● ASSIGNED TASK:
Give again the entries below exactly, beginning at the first line and ending at the line with "now (R274). -/".

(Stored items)
/-- The hand-over of R257 at a member that has completed its step: it offers its tile, then takes its left
neighbour's. -/
def State.ringPass (s : State) (cell : Nat) (n : NodeCmd) (r : Ring) (k : Nat) : State :=
  let groups := n.stepGroups r
  if !r.started || r.stop.isSome || k ≤ r.step || n.pos < (r.step + 1) * groups then s
  else if !r.given then
    if r.offer.isSome then s
    else s.modNode cell (fun d => { d with ring := some { r with given := true, offer := r.latch, latch := none } })
  else
    let left := memberAt cell k ((cellX cell % k + k - 1) % k)
    match (s.cell left).node.ring with
    | some o =>
      (match o.offer with
        | some t =>
          if o.step = r.step ∨ o.step = r.step + 1 then
            let s := s.modNode left (fun d => { d with ring := d.ring.map (fun x => { x with offer := none }) })
            s.modNode cell (fun d => { d with ring := d.ring.map (fun x =>
              { x with latch := some t, given := false, step := r.step + 1, since := s.time }) })
          else s
        | none => s)
    | none => s

/-! ### Events of the node -/

/-- A command whose operands are used starts: the tags that decode them are read now (R274). -/
def NodeCmd.begin_ (n : NodeCmd) (s : State) (cell : Nat) : NodeCmd :=
  { n with started := true, ta := s.cellTag cell n.aoff, tb := s.cellTag cell n.boff }

/-- R274, R279: the head command starts when what it covers has been performed and R158 lets it; a started
command goes on by a k-group or a beat. -/
def execNodeCommandStart (cell : Nat) (s : State) : Host.Outcome State Fault Refusal :=
  match s.nodeHead cell with
  | none => .next s
  | some n =>
    match s.engineCtx n.fid n.xl with
    | none => .next s
    | some c =>
      let (told, s) := (Config.nodeCanTell s.tick, { s with tick := s.tick + 1 })
      let sp := n.spans c
      let wait := n.stop.isSome || !s.coveredUpTo n.fid n.upTo
      let held := !n.started && s.engineHeld cell n.id sp (sp.src ++ sp.dst) (CopyCmd.asTold told)
      if wait then .next s
      else
        match n.ins with
        | .mzero _ acc =>
          if n.started then .next s
          else .next ((s.modNode cell (fun d => { d with tiles := tileMap d.tiles acc.toNat (fun _ _ _ => 0) })).setHead cell
            { n with started := true })
        | .cmtag _ tag scale =>
          if n.started || held then .next s
          else .next ((s.tagGranules c n.a.toNat n.b.toNat (BitVec.ofBool scale ++ tag)).setHead cell { n with started := true })
        | .mld _ _ _ => .next (s.mldBeat cell n c told)
        | .mst _ fmt _ _ => .next (s.mstBeat cell n fmt c told)
        | .mma _ _ _ _ | .mmaSp _ _ _ _ =>
          if n.started then .next (s.mmaGroup cell n)
          else if held then .next s
          else if s.operandsOk cell n then .next (s.setHead cell (n.begin_ s cell))
          else .next (s.stopHead cell n 0x01)
        | .mring _ _ _ rn _ =>
          if n.started then
            (match (s.cell cell).node.ring with
              | some r => if r.started then .next (s.ringGroup cell n r (ringCount rn)) else .next s
              | none => .next s)
          else if held then .next s
          else
            let own := if s.operandsOk cell n then none else some 0x01
            .next ((s.setHead cell (n.begin_ s cell)).modNode cell (fun d =>
              { d with rounds := d.rounds + 1, ring := some (Ring.fresh s.time (s.cellTag cell n.boff) own) }))
        | _ => .next s

/-- The head of a member, its ring and its `mring` fields. -/
def State.member? (s : State) (cell : Nat) : Option (NodeCmd × Ring × Nat) := do
  let n ← s.nodeHead cell
  let r ← (s.cell cell).node.ring
  let k ← n.ringN
  return (n, r, k)

/-- A ring has ended: every member of its run has taken its last step and handed on its tile (R257, R273). -/
def State.ringOver (s : State) (cell k : Nat) : Bool :=
  (runOf cell k).all (fun c => match s.member? c with
    | some (o, r, _) => r.started && k ≤ r.step && r.offer.isNone && r.stop.isNone && o.stop.isNone
    | none => false)

/-- The head command has done all it does. -/
def State.nodeDone (s : State) (cell : Nat) (n : NodeCmd) : Bool :=
  n.started && (n.stop.isSome || match n.ins with
    | .mzero _ _ | .cmtag _ _ _ => true
    | .mld _ _ _ => 16384 ≤ n.buf.length
    | .mst _ fmt _ _ => 4096 * mstSize fmt ≤ n.pos
    | .mma _ _ _ _ | .mmaSp _ _ _ _ => n.k ≤ n.pos * groupSize n.ta n.tb
    | .mring _ _ _ rn _ => s.ringOver cell (ringCount rn)
    | _ => true)

/-- The count of a status word (R273). -/
def State.nodeCount (s : State) (cell : Nat) (n : NodeCmd) : Nat :=
  match n.ins with
  | .mld _ _ _ => n.buf.length
  | .mring _ _ _ _ _ =>
    (match (s.cell cell).node.ring with
      | some r => if r.started then n.pos / n.stepGroups r else 0
      | none => 0)
  | _ => n.pos

/-- R280: RING_TIMEOUT is recorded for a fibre: against its oldest block in flight, or the next that it
fetches when it has none or the oldest is in commit, a frame that waits for its fetch being one to be fetched; a parked fibre becomes ready. -/
def Fibre.ringTrap (f : Fibre) : Fibre :=
  match f.frames with
  | fr :: rest =>
    if fr.inCommit || fr.waiting || !fr.fetched then { f with ringFault := true }
    else { f with frames := fr.fault 0 .ringTimeout 0 .ring :: rest }
  | [] => { f with ringFault := true, park := .none }

/-- RING_TIMEOUT for every fibre of a group that has not halted (R280). -/
def State.ringTrapAll (s : State) (gid : Nat) : State :=
  { s with fibres := s.fibres.mapV (fun f => if f.gid = gid ∧ !f.halted then f.ringTrap else f) }

/-- The head command leaves its node: a loaded tile is written and the status word reaches its register (R273). -/
def State.finishHead (s : State) (cell : Nat) (n : NodeCmd) : State :=
  let count := s.nodeCount cell n
  let s := s.modNode cell (fun d => { d with queue := d.queue.tail, ring := none })
  let s := match n.ins, n.stop with
    | .mld _ _ acc, none => s.modNode cell (fun d =>
        { d with tiles := tileMap d.tiles acc.toNat (fun i j _ => BitVec.ofNat 32 (leNat ((n.buf.drop (256 * i + 4 * j)).take 4))) })
    | _, _ => s
  match sregOf n.ins with
  | some r => s.writeStatus n.fid r (statusWord (n.stop.getD 0) count)
  | none => s

/-- A ring of `k` members has stopped and this member of it still finishes its step (R280). -/
def State.stopping (s : State) (k cell : Nat) : Bool :=
  match s.member? cell with
  | some (n, r, k') => k' == k && r.started && r.stop.isSome && n.stop.isNone
  | none => false

/-- The members of a ring of `k` that has ended or stopped leave their nodes; the cells of its run at another
ring, a smaller one that goes on, stay as they are (R273, R280). -/
def State.finishRing (s : State) (cell k : Nat) : State :=
  (runOf cell k).foldl (fun (s : State) c =>
    match s.member? c with
    | some (n, r, k') => if k' = k ∧ (n.stop.isSome || r.started) = true then s.finishHead c n else s
    | none => s) s

/-- R273: the head command finishes; the members of a ring finish when the ring has ended. When a ring stops, its
members write their status words once every one of them has stopped, and the group's fibres trap (R280). -/
def execNodeCommandFinish (cell : Nat) (s : State) : Host.Outcome State Fault Refusal :=
  match s.nodeHead cell with
  | none => .next s
  | some n =>
    let gid := ((s.fibre? n.fid).map Fibre.gid).getD 0
    if !s.nodeDone cell n then .next s
    else
      match n.ringN with
      | some k =>
        if n.stop.isSome && (s.cell cell).node.ring.isSome then
          if (runOf cell k).any (s.stopping k) then .next s
          else .next (((s.finishRing cell k).ringTrapAll gid).haltCheck gid)
        else if n.stop.isSome then .next ((s.finishHead cell n).haltCheck gid)
        else .next ((s.finishRing cell k).haltCheck gid)
      | none => .next ((s.finishHead cell n).haltCheck gid)

/-- Where another member stands in the exchange of R279: not arrived yet, agreeing, or not. -/
inductive Arrival where
  | absent | agrees | differs
  deriving DecidableEq, Repr

/-- Another member of the run against the one at `cell`. -/
def State.arrival (s : State) (other rounds : Nat) (n : NodeCmd) (k : Nat) : Arrival :=
  let d := (s.cell other).node
  if d.rounds < rounds then .absent
  else if d.rounds = rounds then
    match s.member? other with
    | some (o, r, k') => if !r.started && o.stop.isNone && k' == k && kOf o.ins == kOf n.ins then .agrees else .differs
    | none => .differs
  else .differs

/-- R279: the members that wait in the same ring, those that named the same n. -/
def State.ringPeers (s : State) (cell k rounds : Nat) : List Nat :=
  (runOf cell k).filter (fun c => (s.cell c).node.rounds == rounds && (match s.member? c with
    | some (o, r, k') => !r.started && o.stop.isNone && k' == k
    | none => false))

/-- The ring does not start: each of its members reports (R279). -/
def State.ringFail (s : State) (cells : List Nat) (cause : Nat) : State :=
  cells.foldl (fun s c =>
    match s.nodeHead c with
    | some n => (s.stopHead c n cause).modNode c (fun d => { d with ring := none })
    | none => s) s

/-- The cause that a member reports of a ring that timed out: that of its own failure, when it has one (R279, R280,
log 64). -/
def Ring.lateCause (r : Ring) : Nat := r.stop.getD 0x21

/-- A member comes to a ring of its n that has timed out already (R280). -/
def State.ringLate (s : State) (cell k rounds : Nat) : Bool :=
  (runOf cell k).any (fun c => (s.cell c).node.late.contains (rounds, k))

/-- R279: the members of the run wait for each other and exchange what they must agree on, and the ring starts or fails. -/
def execRingStart (cell : Nat) (s : State) : Host.Outcome State Fault Refusal :=
  match s.member? cell with
  | none => .next s
  | some (n, r, k) =>
    match s.engineCtx n.fid n.xl with
    | none => .next s
    | some c =>
      let run := runOf cell k
      let inGroup := fun (x : Nat) => (List.range c.l.cells).any (fun i => memberCell c.g c.l i == x)
      let rounds := (s.cell cell).node.rounds
      if r.started || n.stop.isSome then .next s
      else if !run.all inGroup then .next (s.ringFail [cell] Cause.peer.code)
      else if c.l.core ≠ 1 then .next (s.ringFail [cell] 0x01)
      else
        let others := run.map (fun x => s.arrival x rounds n k)
        let peers := s.ringPeers cell k rounds
        if s.ringLate cell k rounds then .next (s.ringFail [cell] r.lateCause)
        else if others.contains .absent then .next s
        else if others.contains .differs then .next (s.ringFail peers 0x01)
        else
          let tags := peers.map (fun x => ((s.nodeHead x).map NodeCmd.tb).getD 0)
          let bad := peers.any (fun x => ((s.cell x).node.ring.bind Ring.stop).isSome)
          let tag := tags.headD 0
          if bad || tags.any (· != tag) then .next (s.ringFail peers 0x01)
          else .next (peers.foldl (fun s x =>
            let t := s.tileAt x tag ((s.nodeHead x).map NodeCmd.boff |>.getD 0) n.k
            s.modNode x (fun d => { d with ring := d.ring.map (fun y => { y with started := true, tag := tag, latch := some t }) })) s)

/-- R257: the hand-over at a member. -/
def execRingHandover (cell : Nat) (s : State) : Host.Outcome State Fault Refusal :=
  match s.member? cell with
  | some (n, r, k) => .next (s.ringPass cell n r k)
  | none => .next s

/-- 100 µs in units of the time base (R247, R280). -/
def ringLimit : Nat := 200000

/-- A member waits for a neighbour: at the exchange or at a hand-over (R280). -/
def ringWaits (n : NodeCmd) (r : Ring) : Bool :=
  n.stop.isNone && (!r.started || (r.stop.isNone && ((r.step + 1) * n.stepGroups r ≤ n.pos || r.offer.isSome)))

/-- R280: a member has waited 100 µs for a neighbour: the ring stops with 0x21 at every member; one that has
not started stops at once, the others after their step. A ring that ends at the exchange is remembered for members
that come to it later. -/
def execRingTimeout (cell : Nat) (s : State) : Host.Outcome State Fault Refusal :=
  match s.member? cell with
  | none => .next s
  | some (n, r, k) =>
    if ringWaits n r && r.since + ringLimit ≤ s.time then
      let peers := if r.started then runOf cell k else s.ringPeers cell k (s.cell cell).node.rounds
      .next (peers.foldl (fun s x =>
        match s.member? x with
        | some (o, y, _) =>
          if o.stop.isSome then s
          else if !y.started then
            (s.stopMember x o y y.lateCause).modNode x (fun d => { d with late := d.late ++ [(d.rounds, k)] })
          else if y.stop.isSome then s
          else if (y.step + 1) * o.stepGroups y ≤ o.pos || k ≤ y.step then s.stopMember x o y 0x21
          else s.modNode x (fun d => { d with ring := some { y with stop := some 0x21 } })
        | none => s) s)
    else .next s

● RESULT:
/-- The hand-over of R257 at a member that has completed its step: it offers its tile, then takes its left
neighbour's. -/
def State.ringPass (s : State) (cell : Nat) (n : NodeCmd) (r : Ring) (k : Nat) : State :=
  let groups := n.stepGroups r
  if !r.started || r.stop.isSome || k ≤ r.step || n.pos < (r.step + 1) * groups then s
  else if !r.given then
    if r.offer.isSome then s
    else s.modNode cell (fun d => { d with ring := some { r with given := true, offer := r.latch, latch := none } })
  else
    let left := memberAt cell k ((cellX cell % k + k - 1) % k)
    match (s.cell left).node.ring with
    | some o =>
      (match o.offer with
        | some t =>
          if o.step = r.step ∨ o.step = r.step + 1 then
            let s := s.modNode left (fun d => { d with ring := d.ring.map (fun x => { x with offer := none }) })
            s.modNode cell (fun d => { d with ring := d.ring.map (fun x =>
              { x with latch := some t, given := false, step := r.step + 1, since := s.time }) })
          else s
        | none => s)
    | none => s

/-! ### Events of the node -/

/-- A command whose operands are used starts: the tags that decode them are read now (R274). -/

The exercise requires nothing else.